theorem ldw (y : Syn) (o : COp) : Statement (.ldw y o) := by
  intro q hq hf
  obtain rfl := only hq
  exact (encCOp_form 0x32 y o).decode .c [1] .ldw rfl (cop_simm (b := o.b) (hf)) (fun h rest e => by unfold decodeForm; rw [e]; rfl)

theorem ldd (y : Syn) (o : COp) : Statement (.ldd y o) := by
  intro q hq hf
  obtain rfl := only hq
  exact (encCOp_form 0x33 y o).decode .c [1] .ldd rfl (cop_simm (b := o.b) (hf)) (fun h rest e => by unfold decodeForm; rw [e]; rfl)

theorem ldbu (y : Syn) (o : COp) : Statement (.ldbu y o) := by
  intro q hq hf
  obtain rfl := only hq
  exact (encCOp_form 0x34 y o).decode .c [1] .ldbu rfl (cop_simm (b := o.b) (hf)) (fun h rest e => by unfold decodeForm; rw [e]; rfl)

theorem ldhu (y : Syn) (o : COp) : Statement (.ldhu y o) := by
  intro q hq hf
  obtain rfl := only hq
  exact (encCOp_form 0x35 y o).decode .c [1] .ldhu rfl (cop_simm (b := o.b) (hf)) (fun h rest e => by unfold decodeForm; rw [e]; rfl)

theorem ldwu (y : Syn) (o : COp) : Statement (.ldwu y o) := by
  intro q hq hf
  obtain rfl := only hq
  exact (encCOp_form 0x36 y o).decode .c [1] .ldwu rfl (cop_simm (b := o.b) (hf)) (fun h rest e => by unfold decodeForm; rw [e]; rfl)

theorem stb (y : Syn) (o : COp) : Statement (.stb y o) := by
  intro q hq hf
  obtain rfl := only hq
  exact (encCOp_form 0x37 y o).decode .c [1] .stb rfl (cop_simm (b := o.b) (hf)) (fun h rest e => by unfold decodeForm; rw [e]; rfl)

theorem sth (y : Syn) (o : COp) : Statement (.sth y o) := by
  intro q hq hf
  obtain rfl := only hq
  exact (encCOp_form 0x38 y o).decode .c [1] .sth rfl (cop_simm (b := o.b) (hf)) (fun h rest e => by unfold decodeForm; rw [e]; rfl)

theorem stw (y : Syn) (o : COp) : Statement (.stw y o) := by
  intro q hq hf
  obtain rfl := only hq
  exact (encCOp_form 0x39 y o).decode .c [1] .stw rfl (cop_simm (b := o.b) (hf)) (fun h rest e => by unfold decodeForm; rw [e]; rfl)

theorem std (y : Syn) (o : COp) : Statement (.std y o) := by
  intro q hq hf
  obtain rfl := only hq
  exact (encCOp_form 0x3A y o).decode .c [1] .std rfl (cop_simm (b := o.b) (hf)) (fun h rest e => by unfold decodeForm; rw [e]; rfl)

theorem ldsc (y : Syn) (o : COp) : Statement (.ldsc y o) := by
  intro q hq hf
  obtain rfl := only hq
  exact (encCOp_form 0x3B y o).decode .c [1] .ldsc rfl (cop_simm (b := o.b) (hf)) (fun h rest e => by unfold decodeForm; rw [e]; rfl)

theorem stsc (y : Syn) (o : COp) : Statement (.stsc y o) := by
  intro q hq hf
  obtain rfl := only hq
  exact (encCOp_form 0x3C y o).decode .c [1] .stsc rfl (cop_simm (b := o.b) (hf)) (fun h rest e => by unfold decodeForm; rw [e]; rfl)

theorem param (y : Syn) (o : COp) : Statement (.param y o) := by
  intro q hq hf
  obtain rfl := only hq
  exact (encCOp_form 0x41 y o).decode .c [1] .param rfl (cop_no64 (b := o.b) (by have k := (show (!o.b.isImm64 && o.sd != 0 && o.sd.toNat < 4) = true from hf); simp only [Bool.and_eq_true, Bool.not_eq_true'] at k; tauto)) (fun h rest e => by unfold decodeForm; rw [e]; rfl)

theorem fmtq (y : Syn) (o : COp) : Statement (.fmtq y o) := by
  intro q hq hf
  obtain rfl := only hq
  exact (encCOp_form 0x42 y o).decode .c [1, 2] .fmtq rfl (cop_len _) (fun h rest e => by unfold decodeForm; rw [e]; rfl)

theorem semadd (y : Syn) (o : COp) : Statement (.semadd y o) := by
  intro q hq hf
  obtain rfl := only hq
  exact (encCOp_form 0x45 y o).decode .c [1] .semadd rfl (cop_no64 (b := o.b) (by have k := (show (!o.b.isImm64) = true from hf); simp only [Bool.and_eq_true, Bool.not_eq_true'] at k; tauto)) (fun h rest e => by unfold decodeForm; rw [e]; rfl)

theorem semwait (y : Syn) (o : COp) : Statement (.semwait y o) := by
  intro q hq hf
  obtain rfl := only hq
  exact (encCOp_form 0x46 y o).decode .c [1] .semwait rfl (cop_no64 (b := o.b) (by have k := (show (!o.b.isImm64) = true from hf); simp only [Bool.and_eq_true, Bool.not_eq_true'] at k; tauto)) (fun h rest e => by unfold decodeForm; rw [e]; rfl)

theorem semset (y : Syn) (o : COp) : Statement (.semset y o) := by
  intro q hq hf
  obtain rfl := only hq
  exact (encCOp_form 0x47 y o).decode .c [1] .semset rfl (cop_no64 (b := o.b) (by have k := (show (!o.b.isImm64) = true from hf); simp only [Bool.and_eq_true, Bool.not_eq_true'] at k; tauto)) (fun h rest e => by unfold decodeForm; rw [e]; rfl)

theorem barm (y : Syn) (o : COp) : Statement (.barm y o) := by
  intro q hq hf
  obtain rfl := only hq
  exact (encCOp_form 0x4A y o).decode .c [1] .barm rfl (cop_simm (b := o.b) (hf)) (fun h rest e => by unfold decodeForm; rw [e]; rfl)

theorem binit (y : Syn) (o : COp) : Statement (.binit y o) := by
  intro q hq hf
  obtain rfl := only hq
  exact (encCOp_form 0x4B y o).decode .c [1] .binit rfl (cop_no64 (b := o.b) (by have k := (show (!o.b.isImm64) = true from hf); simp only [Bool.and_eq_true, Bool.not_eq_true'] at k; tauto)) (fun h rest e => by unfold decodeForm; rw [e]; rfl)

theorem rfence (y : Syn) (o : COp) : Statement (.rfence y o) := by
  intro q hq hf
  obtain rfl := only hq
  exact (encCOp_form 0x4E y o).decode .c [1] .rfence rfl (by have k := (show (o.b.isReg0 || ((o.b.isSimm || o.b.isZimm) && o.sa == 0)) = true from hf); cases hb : o.b <;> simp_all [CB.len, CB.isReg0, CB.isSimm, CB.isZimm]) (fun h rest e => by unfold decodeForm; rw [e]; rfl)

theorem waitt (y : Syn) (o : COp) : Statement (.waitt y o) := by
  intro q hq hf
  obtain rfl := only hq
  exact (encCOp_form 0x50 y o).decode .c [1] .waitt rfl (cop_no64 (b := o.b) (by have k := (show (!o.b.isImm64) = true from hf); simp only [Bool.and_eq_true, Bool.not_eq_true'] at k; tauto)) (fun h rest e => by unfold decodeForm; rw [e]; rfl)

theorem rdcc (y : Syn) (o : COp) : Statement (.rdcc y o) := by
  intro q hq hf
  obtain rfl := only hq
  exact (encCOp_form 0x51 y o).decode .c [1] .rdcc rfl (cop_reg0 (b := o.b) (by have k := (show (o.b.isReg0 && o.sa == 0) = true from hf); simp only [Bool.and_eq_true, Bool.not_eq_true'] at k; tauto)) (fun h rest e => by unfold decodeForm; rw [e]; rfl)

theorem rdgt (y : Syn) (o : COp) : Statement (.rdgt y o) := by
  intro q hq hf
  obtain rfl := only hq
  exact (encCOp_form 0x52 y o).decode .c [1] .rdgt rfl (cop_reg0 (b := o.b) (by have k := (show (o.b.isReg0 && o.sa == 0) = true from hf); simp only [Bool.and_eq_true, Bool.not_eq_true'] at k; tauto)) (fun h rest e => by unfold decodeForm; rw [e]; rfl)

theorem align (y : Syn) (o : COp) : Statement (.align y o) := by
  intro q hq hf
  obtain rfl := only hq
  exact (encCOp_form 0x53 y o).decode .c [1] .align rfl (cop_zimmAnd (b := o.b) (by have k := (show (o.sd == 0 && o.b.zimmAnd (fun v => v.extractLsb' 5 27 == 0 && !v.getLsbD 0)) = true from hf); simp only [Bool.and_eq_true, Bool.not_eq_true'] at k; tauto)) (fun h rest e => by unfold decodeForm; rw [e]; rfl)

theorem launch (y : Syn) (o : COp) : Statement (.launch y o) := by
  intro q hq hf
  obtain rfl := only hq
  exact (encCOp_form 0x58 y o).decode .c [1] .launch rfl (cop_simm (b := o.b) (hf)) (fun h rest e => by unfold decodeForm; rw [e]; rfl)

theorem child (y : Syn) (o : COp) : Statement (.child y o) := by
  intro q hq hf
  obtain rfl := only hq
  exact (encCOp_form 0x59 y o).decode .c [1] .child rfl (cop_simm (b := o.b) (hf)) (fun h rest e => by unfold decodeForm; rw [e]; rfl)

Task to complete: For each line of the entries that contains the word "param", make a copy.

Written response:
theorem param (y : Syn) (o : COp) : Statement (.param y o) := by
  exact (encCOp_form 0x41 y o).decode .c [1] .param rfl (cop_no64 (b := o.b) (by have k := (show (!o.b.isImm64 && o.sd != 0 && o.sd.toNat < 4) = true from hf); simp only [Bool.and_eq_true, Bool.not_eq_true'] at k; tauto)) (fun h rest e => by unfold decodeForm; rw [e]; rfl)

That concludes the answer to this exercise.